§ Exercise details
Look for "Frames" in each line of the entries, and return the matching lines.

§ Data

+++

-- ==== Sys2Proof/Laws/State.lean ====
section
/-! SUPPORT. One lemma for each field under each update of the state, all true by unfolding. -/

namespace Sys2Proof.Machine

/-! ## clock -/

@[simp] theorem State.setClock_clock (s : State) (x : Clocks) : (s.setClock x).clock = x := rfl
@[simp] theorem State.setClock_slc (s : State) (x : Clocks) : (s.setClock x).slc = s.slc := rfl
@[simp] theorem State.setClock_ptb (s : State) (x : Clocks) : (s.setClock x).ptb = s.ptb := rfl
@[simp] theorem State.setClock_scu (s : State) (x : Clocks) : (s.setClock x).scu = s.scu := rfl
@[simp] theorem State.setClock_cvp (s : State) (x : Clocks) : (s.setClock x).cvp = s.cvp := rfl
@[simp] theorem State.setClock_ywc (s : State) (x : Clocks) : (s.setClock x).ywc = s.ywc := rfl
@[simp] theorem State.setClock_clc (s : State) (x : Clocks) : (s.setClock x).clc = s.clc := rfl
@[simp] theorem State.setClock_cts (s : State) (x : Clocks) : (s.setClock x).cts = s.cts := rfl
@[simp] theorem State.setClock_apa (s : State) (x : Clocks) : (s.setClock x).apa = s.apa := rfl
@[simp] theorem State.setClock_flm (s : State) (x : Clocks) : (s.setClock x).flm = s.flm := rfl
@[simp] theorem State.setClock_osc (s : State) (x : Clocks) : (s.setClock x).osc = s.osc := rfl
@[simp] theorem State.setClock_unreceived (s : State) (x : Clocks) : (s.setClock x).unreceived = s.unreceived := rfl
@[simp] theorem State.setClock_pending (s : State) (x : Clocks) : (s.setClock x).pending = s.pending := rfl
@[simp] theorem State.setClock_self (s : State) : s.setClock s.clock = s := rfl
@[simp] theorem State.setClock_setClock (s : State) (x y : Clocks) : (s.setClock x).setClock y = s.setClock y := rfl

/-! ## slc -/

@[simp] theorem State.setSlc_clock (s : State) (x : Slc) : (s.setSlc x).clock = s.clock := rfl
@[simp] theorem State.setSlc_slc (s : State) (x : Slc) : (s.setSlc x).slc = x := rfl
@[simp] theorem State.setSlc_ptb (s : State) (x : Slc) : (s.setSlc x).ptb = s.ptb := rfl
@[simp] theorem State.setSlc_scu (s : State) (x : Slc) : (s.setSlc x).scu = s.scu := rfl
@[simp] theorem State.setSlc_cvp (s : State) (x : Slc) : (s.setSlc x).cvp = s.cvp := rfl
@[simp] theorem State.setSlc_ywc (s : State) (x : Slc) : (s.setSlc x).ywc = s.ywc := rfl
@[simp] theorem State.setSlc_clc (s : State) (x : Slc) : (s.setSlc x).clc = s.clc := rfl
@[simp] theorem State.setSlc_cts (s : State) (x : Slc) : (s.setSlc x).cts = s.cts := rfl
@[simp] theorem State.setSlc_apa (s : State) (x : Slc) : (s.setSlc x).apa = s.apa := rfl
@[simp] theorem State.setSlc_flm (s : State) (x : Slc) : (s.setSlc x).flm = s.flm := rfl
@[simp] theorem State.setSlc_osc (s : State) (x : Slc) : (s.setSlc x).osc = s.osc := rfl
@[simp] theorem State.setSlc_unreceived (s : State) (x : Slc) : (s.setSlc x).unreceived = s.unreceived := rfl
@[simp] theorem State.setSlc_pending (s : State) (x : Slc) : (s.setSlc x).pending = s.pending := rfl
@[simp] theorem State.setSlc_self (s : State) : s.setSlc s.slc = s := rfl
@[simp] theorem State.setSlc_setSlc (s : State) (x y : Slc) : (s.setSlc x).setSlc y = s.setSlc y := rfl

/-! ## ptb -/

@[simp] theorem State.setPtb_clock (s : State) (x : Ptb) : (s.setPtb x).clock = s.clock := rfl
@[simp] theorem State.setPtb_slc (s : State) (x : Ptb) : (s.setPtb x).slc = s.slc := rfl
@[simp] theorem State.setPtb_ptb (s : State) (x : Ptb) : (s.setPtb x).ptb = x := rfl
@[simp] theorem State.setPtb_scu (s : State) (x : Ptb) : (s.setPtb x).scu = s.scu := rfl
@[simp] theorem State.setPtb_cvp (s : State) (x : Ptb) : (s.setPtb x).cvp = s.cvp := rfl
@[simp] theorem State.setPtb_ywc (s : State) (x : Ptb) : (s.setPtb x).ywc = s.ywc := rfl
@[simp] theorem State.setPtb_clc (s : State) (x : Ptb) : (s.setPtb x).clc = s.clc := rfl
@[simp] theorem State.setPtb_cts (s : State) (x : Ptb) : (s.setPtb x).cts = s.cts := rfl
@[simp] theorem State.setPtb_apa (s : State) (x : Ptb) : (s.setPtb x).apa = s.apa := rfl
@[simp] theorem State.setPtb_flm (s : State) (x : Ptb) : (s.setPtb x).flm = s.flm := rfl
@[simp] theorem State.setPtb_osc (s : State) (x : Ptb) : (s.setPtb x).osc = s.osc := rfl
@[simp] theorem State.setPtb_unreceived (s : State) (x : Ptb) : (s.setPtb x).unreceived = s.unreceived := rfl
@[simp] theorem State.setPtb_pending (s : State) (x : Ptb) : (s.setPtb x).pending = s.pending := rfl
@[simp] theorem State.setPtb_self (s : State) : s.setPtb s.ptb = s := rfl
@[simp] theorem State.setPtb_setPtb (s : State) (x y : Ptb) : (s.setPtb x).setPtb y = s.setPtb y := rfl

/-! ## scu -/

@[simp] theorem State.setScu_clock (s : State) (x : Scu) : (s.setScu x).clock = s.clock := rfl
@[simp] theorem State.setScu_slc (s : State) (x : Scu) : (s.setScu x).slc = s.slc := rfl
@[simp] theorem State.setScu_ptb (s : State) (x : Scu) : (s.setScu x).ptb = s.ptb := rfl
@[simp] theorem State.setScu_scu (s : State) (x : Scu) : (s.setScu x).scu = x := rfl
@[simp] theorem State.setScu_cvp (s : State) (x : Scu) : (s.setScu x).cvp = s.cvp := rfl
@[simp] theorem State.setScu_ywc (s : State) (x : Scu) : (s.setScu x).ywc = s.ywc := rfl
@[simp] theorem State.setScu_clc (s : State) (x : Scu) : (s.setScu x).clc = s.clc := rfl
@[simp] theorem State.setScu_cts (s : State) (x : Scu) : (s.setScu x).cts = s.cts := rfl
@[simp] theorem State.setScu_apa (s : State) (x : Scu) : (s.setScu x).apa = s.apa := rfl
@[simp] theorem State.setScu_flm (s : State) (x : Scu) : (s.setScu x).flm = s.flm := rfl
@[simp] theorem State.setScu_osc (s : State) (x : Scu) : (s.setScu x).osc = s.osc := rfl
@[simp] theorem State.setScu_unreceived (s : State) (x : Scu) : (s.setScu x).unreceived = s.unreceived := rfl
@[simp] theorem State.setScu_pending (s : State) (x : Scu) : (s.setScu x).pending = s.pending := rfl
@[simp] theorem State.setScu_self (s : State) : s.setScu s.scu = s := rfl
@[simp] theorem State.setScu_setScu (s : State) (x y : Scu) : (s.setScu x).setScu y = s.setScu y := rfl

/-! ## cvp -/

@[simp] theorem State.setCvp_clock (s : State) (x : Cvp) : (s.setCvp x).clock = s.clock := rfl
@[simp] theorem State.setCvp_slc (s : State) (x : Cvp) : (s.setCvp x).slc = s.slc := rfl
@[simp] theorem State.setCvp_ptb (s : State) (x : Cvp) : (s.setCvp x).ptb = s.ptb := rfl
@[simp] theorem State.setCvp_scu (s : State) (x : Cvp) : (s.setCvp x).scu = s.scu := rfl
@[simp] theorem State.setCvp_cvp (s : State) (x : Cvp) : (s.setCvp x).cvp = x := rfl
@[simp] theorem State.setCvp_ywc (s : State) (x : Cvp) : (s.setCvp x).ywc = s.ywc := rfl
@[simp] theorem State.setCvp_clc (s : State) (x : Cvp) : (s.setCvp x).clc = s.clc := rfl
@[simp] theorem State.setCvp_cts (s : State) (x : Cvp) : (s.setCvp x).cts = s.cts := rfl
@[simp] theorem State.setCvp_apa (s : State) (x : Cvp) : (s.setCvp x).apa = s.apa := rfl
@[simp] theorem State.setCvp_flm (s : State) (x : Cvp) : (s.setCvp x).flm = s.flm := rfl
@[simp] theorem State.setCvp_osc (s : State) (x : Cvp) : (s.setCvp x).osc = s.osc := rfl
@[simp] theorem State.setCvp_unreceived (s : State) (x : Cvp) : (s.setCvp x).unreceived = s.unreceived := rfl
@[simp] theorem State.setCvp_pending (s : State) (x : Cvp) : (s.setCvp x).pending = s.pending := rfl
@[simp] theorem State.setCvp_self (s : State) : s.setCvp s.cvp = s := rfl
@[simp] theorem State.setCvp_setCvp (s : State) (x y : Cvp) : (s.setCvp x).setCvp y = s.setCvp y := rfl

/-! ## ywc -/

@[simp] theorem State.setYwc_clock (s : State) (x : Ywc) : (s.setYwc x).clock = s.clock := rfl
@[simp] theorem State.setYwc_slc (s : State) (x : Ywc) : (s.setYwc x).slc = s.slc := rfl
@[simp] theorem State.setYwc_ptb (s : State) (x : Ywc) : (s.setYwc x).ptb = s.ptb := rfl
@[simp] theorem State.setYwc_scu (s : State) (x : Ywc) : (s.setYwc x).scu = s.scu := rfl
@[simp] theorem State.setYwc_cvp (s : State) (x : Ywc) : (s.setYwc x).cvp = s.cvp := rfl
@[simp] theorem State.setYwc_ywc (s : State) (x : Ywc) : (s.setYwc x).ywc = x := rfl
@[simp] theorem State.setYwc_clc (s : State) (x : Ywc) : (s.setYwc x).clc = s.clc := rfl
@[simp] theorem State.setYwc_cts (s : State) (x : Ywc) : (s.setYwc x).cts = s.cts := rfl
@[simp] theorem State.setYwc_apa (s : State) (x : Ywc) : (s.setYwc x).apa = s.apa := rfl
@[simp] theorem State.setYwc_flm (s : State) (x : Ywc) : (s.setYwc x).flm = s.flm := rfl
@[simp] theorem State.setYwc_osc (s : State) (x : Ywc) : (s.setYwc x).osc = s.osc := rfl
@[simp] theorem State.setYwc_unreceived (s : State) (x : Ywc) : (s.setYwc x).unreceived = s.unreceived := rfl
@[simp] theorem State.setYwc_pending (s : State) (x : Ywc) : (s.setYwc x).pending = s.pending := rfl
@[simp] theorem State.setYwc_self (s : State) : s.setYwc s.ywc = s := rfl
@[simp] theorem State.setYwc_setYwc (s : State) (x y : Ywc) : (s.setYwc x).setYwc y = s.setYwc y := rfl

+++

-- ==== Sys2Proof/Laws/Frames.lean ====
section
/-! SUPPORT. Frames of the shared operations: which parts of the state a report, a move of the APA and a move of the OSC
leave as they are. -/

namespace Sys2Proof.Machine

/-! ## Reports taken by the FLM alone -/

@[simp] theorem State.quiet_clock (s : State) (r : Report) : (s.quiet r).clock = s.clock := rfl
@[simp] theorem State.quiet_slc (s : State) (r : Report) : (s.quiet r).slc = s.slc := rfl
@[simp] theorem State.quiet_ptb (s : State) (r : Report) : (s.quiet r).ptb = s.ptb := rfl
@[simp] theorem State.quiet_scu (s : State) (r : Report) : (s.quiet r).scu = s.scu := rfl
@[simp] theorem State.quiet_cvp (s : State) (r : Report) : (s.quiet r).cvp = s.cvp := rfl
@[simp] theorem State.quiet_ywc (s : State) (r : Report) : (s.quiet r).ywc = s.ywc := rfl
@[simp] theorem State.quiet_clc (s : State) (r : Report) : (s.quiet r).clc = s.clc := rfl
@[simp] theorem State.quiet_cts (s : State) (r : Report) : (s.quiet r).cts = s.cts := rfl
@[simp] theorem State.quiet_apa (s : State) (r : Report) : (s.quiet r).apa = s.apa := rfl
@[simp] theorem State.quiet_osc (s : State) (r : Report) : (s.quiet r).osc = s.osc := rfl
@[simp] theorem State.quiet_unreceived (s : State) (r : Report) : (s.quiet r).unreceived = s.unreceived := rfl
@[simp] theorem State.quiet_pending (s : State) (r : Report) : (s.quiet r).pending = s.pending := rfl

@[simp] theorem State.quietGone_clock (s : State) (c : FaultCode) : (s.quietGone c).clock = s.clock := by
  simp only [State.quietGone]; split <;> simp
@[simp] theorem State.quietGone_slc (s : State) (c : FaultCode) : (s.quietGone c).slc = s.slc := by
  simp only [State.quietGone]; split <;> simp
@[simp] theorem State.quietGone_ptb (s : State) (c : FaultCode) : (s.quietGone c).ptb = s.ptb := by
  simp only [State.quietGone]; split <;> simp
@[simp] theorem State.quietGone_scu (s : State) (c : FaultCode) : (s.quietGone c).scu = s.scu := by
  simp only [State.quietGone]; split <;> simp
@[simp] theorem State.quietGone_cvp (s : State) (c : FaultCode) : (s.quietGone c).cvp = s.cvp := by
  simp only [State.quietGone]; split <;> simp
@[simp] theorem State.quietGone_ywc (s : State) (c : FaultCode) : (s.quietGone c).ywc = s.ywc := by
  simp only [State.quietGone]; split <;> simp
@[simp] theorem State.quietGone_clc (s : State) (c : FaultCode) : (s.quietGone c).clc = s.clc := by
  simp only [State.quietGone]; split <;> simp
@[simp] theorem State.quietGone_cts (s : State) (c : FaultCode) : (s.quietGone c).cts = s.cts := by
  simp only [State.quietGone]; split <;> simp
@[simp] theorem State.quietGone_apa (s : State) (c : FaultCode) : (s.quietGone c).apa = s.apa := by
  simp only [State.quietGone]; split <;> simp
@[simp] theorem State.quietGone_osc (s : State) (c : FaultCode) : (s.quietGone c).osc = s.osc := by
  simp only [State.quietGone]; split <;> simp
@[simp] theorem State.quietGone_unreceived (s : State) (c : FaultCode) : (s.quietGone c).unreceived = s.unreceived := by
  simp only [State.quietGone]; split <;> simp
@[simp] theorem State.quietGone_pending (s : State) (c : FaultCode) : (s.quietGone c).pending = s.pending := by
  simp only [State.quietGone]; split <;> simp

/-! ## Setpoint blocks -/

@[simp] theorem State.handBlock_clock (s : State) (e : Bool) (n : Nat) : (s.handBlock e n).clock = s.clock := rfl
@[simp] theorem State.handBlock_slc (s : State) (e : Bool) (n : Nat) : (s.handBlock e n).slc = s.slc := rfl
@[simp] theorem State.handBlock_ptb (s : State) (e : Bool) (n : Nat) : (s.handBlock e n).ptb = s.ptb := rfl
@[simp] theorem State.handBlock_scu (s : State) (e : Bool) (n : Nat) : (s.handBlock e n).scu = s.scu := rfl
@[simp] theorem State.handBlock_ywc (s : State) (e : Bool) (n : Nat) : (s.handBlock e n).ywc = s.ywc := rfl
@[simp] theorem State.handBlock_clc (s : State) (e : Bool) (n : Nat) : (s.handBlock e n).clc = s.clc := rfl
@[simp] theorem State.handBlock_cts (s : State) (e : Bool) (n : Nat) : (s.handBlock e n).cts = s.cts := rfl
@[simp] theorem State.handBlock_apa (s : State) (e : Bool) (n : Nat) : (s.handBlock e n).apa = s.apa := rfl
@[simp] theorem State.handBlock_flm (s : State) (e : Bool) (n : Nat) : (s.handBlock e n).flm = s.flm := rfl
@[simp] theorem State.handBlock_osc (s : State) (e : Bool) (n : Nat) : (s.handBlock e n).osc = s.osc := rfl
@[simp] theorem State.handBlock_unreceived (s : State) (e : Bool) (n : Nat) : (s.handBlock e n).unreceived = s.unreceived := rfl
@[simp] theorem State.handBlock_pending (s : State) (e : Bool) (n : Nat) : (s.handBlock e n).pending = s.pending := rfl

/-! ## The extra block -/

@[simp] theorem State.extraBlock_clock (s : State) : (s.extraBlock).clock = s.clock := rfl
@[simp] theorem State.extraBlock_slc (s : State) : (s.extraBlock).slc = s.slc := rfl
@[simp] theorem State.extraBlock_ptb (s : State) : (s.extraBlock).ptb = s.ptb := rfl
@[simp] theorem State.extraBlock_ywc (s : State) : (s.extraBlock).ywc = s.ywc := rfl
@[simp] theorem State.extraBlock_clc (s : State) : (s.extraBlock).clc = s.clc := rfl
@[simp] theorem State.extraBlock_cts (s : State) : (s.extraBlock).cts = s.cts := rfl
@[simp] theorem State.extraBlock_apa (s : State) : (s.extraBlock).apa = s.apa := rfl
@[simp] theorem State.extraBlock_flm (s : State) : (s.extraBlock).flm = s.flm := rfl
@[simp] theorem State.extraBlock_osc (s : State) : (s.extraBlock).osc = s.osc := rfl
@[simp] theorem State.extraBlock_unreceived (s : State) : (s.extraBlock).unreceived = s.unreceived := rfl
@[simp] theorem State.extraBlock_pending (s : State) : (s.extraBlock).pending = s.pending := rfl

+++

§ Exercise response
-- ==== Sys2Proof/Laws/Frames.lean ====
/-! SUPPORT. Frames of the shared operations: which parts of the state a report, a move of the APA and a move of the OSC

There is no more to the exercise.